:: Input material
-- ==== Sys2Proof/Machine/Dispatch.lean ====
section
/-! DEFINITION. The dispatch: one arm for each command. -/

namespace Sys2Proof.Machine

def exec (i : Instr) (s : State) : Host.Outcome State Fault Refusal :=
  match i with
  | .powerOnReset => Sys2Proof.Machine.execPowerOnReset s
  | .clearingDone => Sys2Proof.Machine.execClearingDone s
  | .run enables => Sys2Proof.Machine.execRun enables s
  | .stop enables => Sys2Proof.Machine.execStop enables s
  | .softReset enables => Sys2Proof.Machine.execSoftReset enables s
  | .setCauseEnables enables => Sys2Proof.Machine.execSetCauseEnables enables s
  | .statusWrite value => Sys2Proof.Machine.execStatusWrite value s
  | .faultKindWrite value => Sys2Proof.Machine.execFaultKindWrite value s
  | .registerWrite reg value => Sys2Proof.Machine.execRegisterWrite reg value s
  | .hostRamRead addr => Sys2Proof.Machine.execHostRamRead addr s
  | .hostRamWrite addr value => Sys2Proof.Machine.execHostRamWrite addr value s
  | .pageStateWrite page value => Sys2Proof.Machine.execPageStateWrite page value s
  | .takenCountWrite value => Sys2Proof.Machine.execTakenCountWrite value s
  | .checkingEnd => Sys2Proof.Machine.execCheckingEnd s
  | .stoppingEnd => Sys2Proof.Machine.execStoppingEnd s
  | .gap link => Sys2Proof.Machine.execGap link s
  | .linkTimerExpiry link => Sys2Proof.Machine.execLinkTimerExpiry link s
  | .reportTake link => Sys2Proof.Machine.execReportTake link s
  | .transmitStart link => Sys2Proof.Machine.execTransmitStart link s
  | .commandFrameCompletion link => Sys2Proof.Machine.execCommandFrameCompletion link s
  | .spacingEnd link => Sys2Proof.Machine.execSpacingEnd link s
  | .scanExpiry => Sys2Proof.Machine.execScanExpiry s
  | .seatEvaluation => Sys2Proof.Machine.execSeatEvaluation s
  | .fadeWindowRollover seat => Sys2Proof.Machine.execFadeWindowRollover seat s
  | .historySample seat => Sys2Proof.Machine.execHistorySample seat s
  | .confirmationDeadlineExpiry seat => Sys2Proof.Machine.execConfirmationDeadlineExpiry seat s
  | .boardWrite seat => Sys2Proof.Machine.execBoardWrite seat s
  | .takePage => Sys2Proof.Machine.execTakePage s
  | .loadSeat => Sys2Proof.Machine.execLoadSeat s
  | .loadRange => Sys2Proof.Machine.execLoadRange s
  | .acknowledgeAll => Sys2Proof.Machine.execAcknowledgeAll s
  | .bulkSlice => Sys2Proof.Machine.execBulkSlice s
  | .reloadClasses => Sys2Proof.Machine.execReloadClasses s
  | .acknowledge => Sys2Proof.Machine.execAcknowledge s
  | .resetWarnings => Sys2Proof.Machine.execResetWarnings s
  | .grantFloor => Sys2Proof.Machine.execGrantFloor s
  | .revokeFloor => Sys2Proof.Machine.execRevokeFloor s
  | .clearFloor => Sys2Proof.Machine.execClearFloor s
  | .setFloorRules => Sys2Proof.Machine.execSetFloorRules s
  | .restartEstimator => Sys2Proof.Machine.execRestartEstimator s
  | .liftLock => Sys2Proof.Machine.execLiftLock s
  | .clearLinkCounts => Sys2Proof.Machine.execClearLinkCounts s
  | .unknownOrderKind => Sys2Proof.Machine.execUnknownOrderKind s
  | .pageEnd => Sys2Proof.Machine.execPageEnd s
  | .characterReceived link data parityBit stopBit => Sys2Proof.Machine.execCharacterReceived link data parityBit stopBit s
  | .partClockTick => Sys2Proof.Machine.execPartClockTick s

end Sys2Proof.Machine
end

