-- ==== Sys2Proof/Safety.lean ====
section
/-! DEFINITION. The laws of the part that every step keeps, and the words in which statements speak of an order, its
result and what an event leaves alone. -/

namespace Sys2Proof.Machine

/-! Laws -/

/-- The RAM stands in its canonical form, and the bytes with bad parity are listed once each, inside the RAM (log 8). -/
abbrev State.memoryLaw (s : State) : Prop :=
  Memory.wf s.ram = true ∧ s.badParity.Pairwise (· < ·) ∧ ∀ b ∈ s.badParity, b < 2 * ramWords

/-- FAULT is set exactly while the fault latch holds a fault (R169, R170). -/
abbrev State.latchLaw (s : State) : Prop := s.causeSet .fault = s.faultLatch.isSome

/-- The Carrier Map names a seat exactly when it is active, and then only at its configured carrier (R5). -/
abbrev State.carrierLaw (s : State) : Prop :=
  ∀ (l : LinkId) (c : Channel) (i : Seat), s.carrier l c = some i ↔
    ((s.seat i).ctx.active = true ∧ (s.seat i).ctx.link = l ∧ (s.seat i).ctx.channel = c)

/-- The roster holds no more seats than the limit, 1 to 8, only active seats, each once; a seat's intent is OPEN exactly
when it is on the roster (R118, R119). -/
abbrev State.rosterLaw (s : State) : Prop :=
  1 ≤ s.floorLimit ∧ s.floorLimit ≤ 8 ∧ s.roster.length ≤ s.floorLimit ∧ s.roster.Nodup
    ∧ (∀ i ∈ s.roster, (s.seat i).ctx.active = true)
    ∧ ∀ i : Seat, (s.seat i).channel.intent = .opened ↔ i ∈ s.roster

/-- A monitor counts only in ONSET and EASING, has its acknowledged flag set only in EASING, and its REPEAT flag only
while RAISED, EASING unacknowledged or LAPSED (R60, R64). -/
abbrev Monitor.lawful (m : Monitor) : Prop :=
  (m.n ≠ 0 ↔ (m.state = .onset ∨ m.state = .easing)) ∧ (m.ack = true → m.state = .easing)
    ∧ (m.rep = true → m.state = .raised ∨ m.state = .easing ∧ m.ack = false ∨ m.state = .lapsed)

/-- Every monitor is lawful, and an inactive seat's monitors are CLEAR with counter 0 (R60, R64). -/
abbrev State.monitorLaw (s : State) : Prop :=
  ∀ i : Seat, (∀ m ∈ (s.seat i).monitors.toList, m.lawful)
    ∧ ((s.seat i).ctx.active = false → ∀ m ∈ (s.seat i).monitors.toList, m.state = .clear ∧ m.n = 0)

/-- What the seats of a link that wait for it are: at most 16 queued, none twice, none both queued and deferred; the
deferred set is empty unless the queue is full; each is an active seat of the link whose mute channel is SENDING
(R36, R37). -/
abbrev State.queueLawful (s : State) (l : LinkId) : Prop :=
  (s.link l).queue.length ≤ 16 ∧ ((s.link l).queue ++ (s.link l).deferred).Nodup
    ∧ (s.link l).deferred.Pairwise (· < ·) ∧ ((s.link l).deferred ≠ [] → (s.link l).queue.length = 16)
    ∧ ∀ i ∈ (s.link l).queue ++ (s.link l).deferred,
        (s.seat i).ctx.active = true ∧ (s.seat i).ctx.link = l ∧ (s.seat i).channel.state = .sending

/-- An uncancelled frame in flight is for an active seat of the link whose mute channel is SENDING, and which does not
wait for the link again (R38 to R40, R130). -/
abbrev State.flightLawful (s : State) (l : LinkId) : Prop :=
  match (s.link l).tx with
  | .sending f => f.cancelled = false →
      (s.seat f.seat).ctx.active = true ∧ (s.seat f.seat).ctx.link = l ∧ (s.seat f.seat).channel.state = .sending
        ∧ f.seat ∉ (s.link l).queue ++ (s.link l).deferred
  | _ => True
::::
(To do): In the data above, each line holding "lean" is to be found and copied.

(Expected answer):
-- ==== Sys2Proof/Machine/Dispatch.lean ====
-- ==== Sys2Proof/Safety.lean ====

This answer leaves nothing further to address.